■ What you should do: I would like the number of lines in the data that contain the word "SoundFrom". Please give that number alone.

■ Exercise input:

▼

/-- Settles O55: tlbw by the entry that it writes, tlbr by the fields it reads back, tlbs by the last entry that matches. -/
theorem tlbInstructions : Obligations.TlbInstructions := by
  intro s mmu priv itlb dtlb p count entries hi lo rest
  have uses : usesItlb s.cfg s.tlbSelect = itlb := usesItlb_select s
  have pointer : s.tlbPointer.toNat = p := by simp only [State.tlbPointer, uses]; rfl
  have size : s.tlbSize s.tlbSelect = count := by simp only [State.tlbSize, uses]; rfl
  have table : s.tlb s.tlbSelect = entries s := by simp only [State.tlb, uses]; rfl
  have keeps {m : MmuRegs} {n : Nat} (ptbr : m.ptbr = s.mmu.ptbr) (tlbear : m.tlbear = s.mmu.tlbear) :
    rest { s.advance 2#32 with mmu := m, freeIdx := n } := keepsTlbRest_of ptbr tlbear
  refine ⟨fun h hp => ?_, fun hp => ?_, ?_, ?_⟩
  · obtain ⟨newItlb, newDtlb, run, tables⟩ := tlbw_writes mmu priv (by rw [pointer, size]; exact hp)
    rw [uses, pointer] at tables
    have entry : (if itlb then newItlb else newDtlb)[p] = s.tlbHeld := by rw [tables itlb p h, if_pos ⟨rfl, rfl⟩]
    have fields := s.tlbHeld_fields
    rw [← entry] at fields
    obtain ⟨a, vpn, v, asid, pfn, c, g, b, ap2, ap1, ap0, sz, d, w⟩ := fields
    refine ⟨_, run, a, vpn, v, asid, pfn, c, g, b, ap2, ap1, ap0, sz, d, w, fun b n hn other => ?_, rfl, rfl, rfl, keeps rfl rfl,
      fun shared => ?_⟩
    · exact (tables b n hn).trans (if_neg fun same => other.elim (absurd same.1) (absurd same.2))
    · have noItlb : itlb = false := by simp only [itlb, shared]; rfl
      rw [noItlb] at entry
      exact tlbr_of_held (s := { s.advance 2#32 with mmu := { s.mmu with itlb := newItlb, dtlb := newDtlb } }) mmu priv shared h pointer
        (size ▸ hp) entry
  · exact tlbw_past mmu priv (by rw [pointer, size]; exact hp)
  · have h : p < 64 := pointer ▸ s.tlbPointer.isLt
    by_cases hp : p < count
    · obtain ⟨m, k, run, rfl⟩ := tlbr_reads mmu priv h pointer (by rw [size]; exact hp)
      refine ⟨_, run, fun h hp => ?_, rfl, rfl, rfl, keeps rfl rfl⟩
      intro e
      have entry : (s.tlb s.tlbSelect)[p] = e := by simp only [table]; rfl
      obtain ⟨vpn, v, i, asid⟩ := e.high_fields s.tlbSelect
      rw [entry]
      exact ⟨vpn, v, i, asid, tlbr_low_fields s e⟩
    · obtain ⟨m, k, run, w, w', rfl⟩ := tlbr_past mmu priv (by rw [pointer, size]; exact Nat.le_of_not_lt hp)
      exact ⟨_, run, fun _ h => absurd h hp, rfl, rfl, rfl, keeps rfl rfl⟩
  · have found {e : TlbEntry} {i : Nat} : (e, i) ∈ s.tlbHits s.tlbSelect (hi &&& 0xFFFFFC00#32) ↔
        i < count ∧ (∃ h : i < 64, (entries s)[i] = e) ∧ Matches e s.mmu.mmucr hi := by
      rw [State.mem_tlbHits, size, table, TlbEntry.hit_iff_matches]
    cases last : (s.tlbHits s.tlbSelect (hi &&& 0xFFFFFC00#32)).getLast? with
    | none =>
      have empty := List.getLast?_eq_none_iff.mp last
      obtain ⟨n, kept, others⟩ := tlbs_mmucr_none s.mmu.mmucr itlb
      refine ⟨_, tlbs_none mmu priv last, fun _ => ⟨n, kept⟩, fun i h hc hit => ?_, fun k hk h3 _ => others k hk h3, rfl, rfl, rfl, rfl, keeps rfl rfl⟩
      have := found.mpr ⟨hc, ⟨h, rfl⟩, hit⟩
      rw [empty] at this
      cases this
    | some b =>
      obtain ⟨e, j⟩ := b
      obtain ⟨hj, ⟨small, here⟩, hit⟩ := found.mp (List.mem_of_getLast? last)
      obtain ⟨n, moved, others⟩ := tlbs_mmucr s.mmu.mmucr itlb small
      have run := tlbs_last mmu priv last
      rw [uses] at run
      refine ⟨_, run, fun no => absurd (here ▸ hit) (no j small hj), fun i h hc hi later => ⟨n, ?_⟩, others,
        rfl, rfl, rfl, rfl, keeps rfl rfl⟩
      obtain same | before := State.tlbHits_last last (found.mpr ⟨hc, ⟨h, rfl⟩, hi⟩)
      · exact moved.trans (congrArg Prod.snd same).symm
      · exact absurd (here ▸ hit) (later j small before hj)

end Sys2Proof.Machine
end

section
/-! PROOFS. O3, O4 and O5: the code of an instruction decodes to that instruction, and what decodes has the code it was decoded from
(30_encoding.md R351 to R353, R410). -/

namespace Sys2Proof

/-! ## Runs of bits -/

/-- A field of a field is a field of the whole. -/
theorem extract_extract {w s l t m : Nat} (z : BitVec w) (h : t + m ≤ l) :
    (z.extractLsb' s l).extractLsb' t m = z.extractLsb' (s + t) m := by
  ext i hi
  simp [show t + i < l by omega, Nat.add_assoc]

/-- A concatenation is `z` exactly where its two parts are the two parts of `z`. -/
theorem cat_eq_iff {n m k : Nat} {x : BitVec n} {y : BitVec m} {z : BitVec k} (h : n + m = k) :
    cat k x y = z ↔ x = z.extractLsb' m n ∧ y = z.extractLsb' 0 m := by
  constructor
  · rintro rfl
    rw [extract_cat_hi x y h le_rfl, extract_cat_lo x y h (Nat.zero_add m).le]
    simp
  · rintro ⟨rfl, rfl⟩
    rw [cat_extract z h (Nat.zero_add m).symm, BitVec.extractLsb'_eq_self]

/-- The register that a field of three bits names is the even one of its pair (R356). -/
theorem evenReg_cat (x : BitVec 3) : evenReg (cat 4 x 0b0#1) = true := by
  revert x; decide

/-! ## From an instruction to its code and back -/

namespace Laws.DecodeEncode

/-- The laws of the 237 constructors, in the order of the constructors. -/
theorem decodeCode_encodeCode (i : Instr) : Statement i :=
  Instr.rec (motive := Statement)
    abs acr adc add addCond addabs cpB cpH cpW cpc max min neg rsub rsubCond sbc scr sub subCond tnbz divs divu mac macsD macuD mul
    mulsD muluD addhhW machhD machhW macwhD mulhhW mulwhD mulnhhW mulnwhD sataddH sataddW satsubH satsubW satrnds satrndu sats satu
    subhhW mulsathhH mulsathhW mulsatrndhhH mulsatrndwhW mulsatwhW macsathhW and andCond eor eorCond or orCond andn andh andl com eorh
    eorl orh orl tst bfexts bfextu bfins bld brev bst castsB castsH castuB castuH cbr clz sbr swapB swapBh swapH asr lsl lsr rol ror
    acall brCond3 brCond4 icall mcall rcall rjmp retCond mov movCond movh ldUb ldUbCond ldSb ldSbCond ldUh ldUhCond ldSh ldShCond ldW
    ldWCond ldD ldinsB ldinsH ldswpSh ldswpUh ldswpW lddpc lddsp stB stBCond stH stHCond stW stWCond stD stcond stdsp sthhW stswpH
    stswpW pushm popm ldm stm ldmts stmts csrf csrfcz ssrf breakpoint frs cache pref mfsr mfdr mtsr mtdr musfr mustr nop scall sscall
    rete rets retd sleep retss srCond sync tlbr tlbs tlbw cop ldcD ldcW ldc0D ldc0W ldcmD ldcmW mvcrD mvcrW mvrcD mvrcW stcD stcW stc0D
    stc0W stcmD stcmW incjosp popjc pushjc retj pabsSb pabsSh packshUb packshSb packwSh paddB paddH paddhUb paddhSh paddsUb paddsSb
    paddsUh paddsSh paddsubH paddsubhSh paddsubsUh paddsubsSh paddxH paddxhSh paddxsUh paddxsSh pasrB pasrH pavgUb pavgSh plslB plslH
    plsrB plsrH pmaxUb pmaxSh pminUb pminSh psad psubB psubH psubaddH psubaddhSh psubaddsUh psubaddsSh psubhUb psubhSh psubsUb psubsSb
    psubsUh psubsSh psubxH psubxhSh psubxsUh psubxsSh punpckubH punpcksbH memc mems memt xchg i

end Laws.DecodeEncode

/-- A word that decodes says in its first halfword that it is an extended instruction (R352). -/
theorem isExtended_of_decodeWord {w : Word} {i : Instr} (h : decodeWord w = some i) : isExtended (w.extractLsb' 16 16) = true := by
  rw [isExtended, extract_extract w (by decide), beq_iff_eq]
  by_contra hw
  rw [decodeWord, if_neg hw] at h
  cases h

/-- Decoding the bytes of a code decodes the code, and leaves what follows (R351). -/
theorem decodeBytes_bytes {code : Code} {i : Instr} (h : decodeCode code = some i) (rest : List Byte) :
    decodeBytes (code.bytes ++ rest) = .ok i rest := by
  cases code with
  | half c =>
    have bytes : cat 16 (c.extractLsb' 8 8) (c.extractLsb' 0 8) = c := (cat_eq_iff rfl).mpr ⟨rfl, rfl⟩
    simp only [decodeCode, Option.ite_none_left_eq_some] at h
    simp [Code.bytes, decodeBytes, bytes, h]
  | word w =>
    have high : cat 16 (w.extractLsb' 24 8) (w.extractLsb' 16 8) = w.extractLsb' 16 16 := cat_extract w rfl rfl
    have low : cat 16 (w.extractLsb' 8 8) (w.extractLsb' 0 8) = w.extractLsb' 0 16 := cat_extract w rfl rfl
    have bytes : cat 32 (w.extractLsb' 16 16) (w.extractLsb' 0 16) = w := (cat_eq_iff rfl).mpr ⟨rfl, rfl⟩
    rw [decodeCode] at h
    simp [Code.bytes, decodeBytes, high, low, bytes, isExtended_of_decodeWord h, h]

/-- Settles O4: the law of the constructor gives the code's instruction, and the bytes are those of the code. -/
theorem decodeOfEncode : Obligations.DecodeOfEncode := fun i rest wf =>
  decodeBytes_bytes (Laws.DecodeEncode.decodeCode_encodeCode i wf) rest

/-- Settles O3: each word is the code of its instruction, so that O4 decodes it. -/
theorem decodeSampleWords : Obligations.DecodeSampleWords :=
  ⟨decodeOfEncode (.abs 3#4) [] rfl, decodeOfEncode (.add (.formI 4#4 0#4)) [] rfl, decodeOfEncode (.acall 2#8) [] rfl,
    decodeOfEncode (.brCond3 0#3 2#8) [] rfl, decodeOfEncode (.pushm 0x41#8) [] rfl, decodeOfEncode .scall [] rfl,
    decodeOfEncode (.mfsr 1#4 66#8) [] rfl, decodeOfEncode (.rcall (.formII 0x20000#21)) [] rfl,
    decodeOfEncode (.stcond 1#4 0#4 0#16) [] rfl, decodeOfEncode (.stm 13#4 1#1 0x400F#16) [] rfl⟩

end Sys2Proof
end

section
/-! PROOFS. O5: the decoder is a tree of tests of fields. On the way to a row it has found the bits of a mask to be those of a value; every bit of
the row's code is then a bit that was tested or a bit of an operand. -/

namespace Sys2Proof

/-! ## What the tests of fields have found -/

/-- The bits `c` of a field, at the place `s` where it stands. -/
def place (n s : Nat) {l : Nat} (c : BitVec l) : BitVec n := c.setWidth n <<< s

/-- The mask of a field keeps that field, in its place. -/
theorem and_place_allOnes {n s l : Nat} (z : BitVec n) :
    z &&& place n s (BitVec.allOnes l) = place n s (z.extractLsb' s l) := by
  ext i hi
  by_cases hs : i < s
  · simp [place, hs]
  · by_cases hl : i - s < l
    · simp [place, hs, hl, show s + (i - s) = i by omega, hi]
    · simp [place, hs, hl]

/-- A field inside the mask is that field of the value. -/
theorem known_field {n s l : Nat} {z mask value : BitVec n} {c : BitVec l} (h : z &&& mask = value)
    (hm : mask.extractLsb' s l = BitVec.allOnes l) (hv : value.extractLsb' s l = c) : (c = z.extractLsb' s l) = True := by
  rw [← hv, ← h, BitVec.extractLsb'_and, hm, BitVec.and_allOnes, eq_self]

/-- Where the mask holds every bit, the value is all there is. -/
theorem known_all {n : Nat} {z mask value c : BitVec n} (h : z &&& mask = value)
    (hm : mask = BitVec.allOnes n) (hv : value = c) : (c = z) = True := by
  rw [← hv, ← h, hm, BitVec.and_allOnes, eq_self]

/-- Where the bits `mask` of `z` are those of `value`, what the decoder answers (`o`) is well formed, and its code is that of `z`. -/
def SoundFrom {n : Nat} (mask value z : BitVec n) (code : BitVec n → Code) (o : Option Instr) : Prop :=
  z &&& mask = value → ∀ i, o = some i → WellFormed i = true ∧ encodeCode i = code z

namespace SoundFrom

variable {n : Nat} {mask value z : BitVec n} {code : BitVec n → Code} {a b : Option Instr}

theorem none : SoundFrom mask value z code none := by rintro - _ ⟨⟩

/-- At a row: by default its code is compared with `z` field by field, an operand's field with itself and a fixed one with what the tests
found. -/
theorem row {i : Instr} (hi : WellFormed i = true := by simp only [WellFormed, evenReg_cat, Bool.and_self])
    (he : z &&& mask = value → encodeCode i = code z := by
      intro hz
      simp (disch := decide) only [encodeCode, Code.half.injEq, Code.word.injEq, cat_eq_iff, extract_extract, extract_cat_lo,
        extract_cat_hi, Nat.zero_add, Nat.reduceAdd, Nat.reduceSub, BitVec.extractLsb'_eq_self, known_field hz, known_all hz, and_self]) :
    SoundFrom mask value z code (some i) := by
  rintro hz _ ⟨⟩
  exact ⟨hi, he hz⟩

/-- At a test of a field: where it succeeds, the field joins the mask and its bits join the value. -/
theorem test {s l : Nat} {c : BitVec l}
    (ha : SoundFrom (mask ||| place n s (BitVec.allOnes l)) (value ||| place n s c) z code a)
    (hb : SoundFrom mask value z code b) : SoundFrom mask value z code (if z.extractLsb' s l = c then a else b) := by
  intro hz
  split
  next hc => exact ha (by rw [BitVec.and_or_distrib_left, hz, and_place_allOnes z, hc])
  next => exact hb hz

/-- A part of the decoder may know fewer of the bits than were tested. -/
theorem weaken {mask' value' : BitVec n} (ha : SoundFrom mask' value' z code a) (hm : mask &&& mask' = mask' := by decide)
    (hv : value &&& mask' = value' := by decide) : SoundFrom mask value z code a := by
  intro hz
  exact ha (by rw [← hv, ← hz, BitVec.and_assoc, hm])

end SoundFrom

/-! ## The decoder, test by test -/

theorem decodeHalf_sound (h : Half) : SoundFrom 0#16 0#16 h .half (decodeHalf h) := by
  unfold decodeHalf decodeHalf000 decodeHalf001 decodeHalf010 decodeHalf011 decodeHalf100 decodeHalf101 decodeHalf110
  repeat' first | exact .none | apply SoundFrom.test | exact .row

▲

■ Worked solution: 11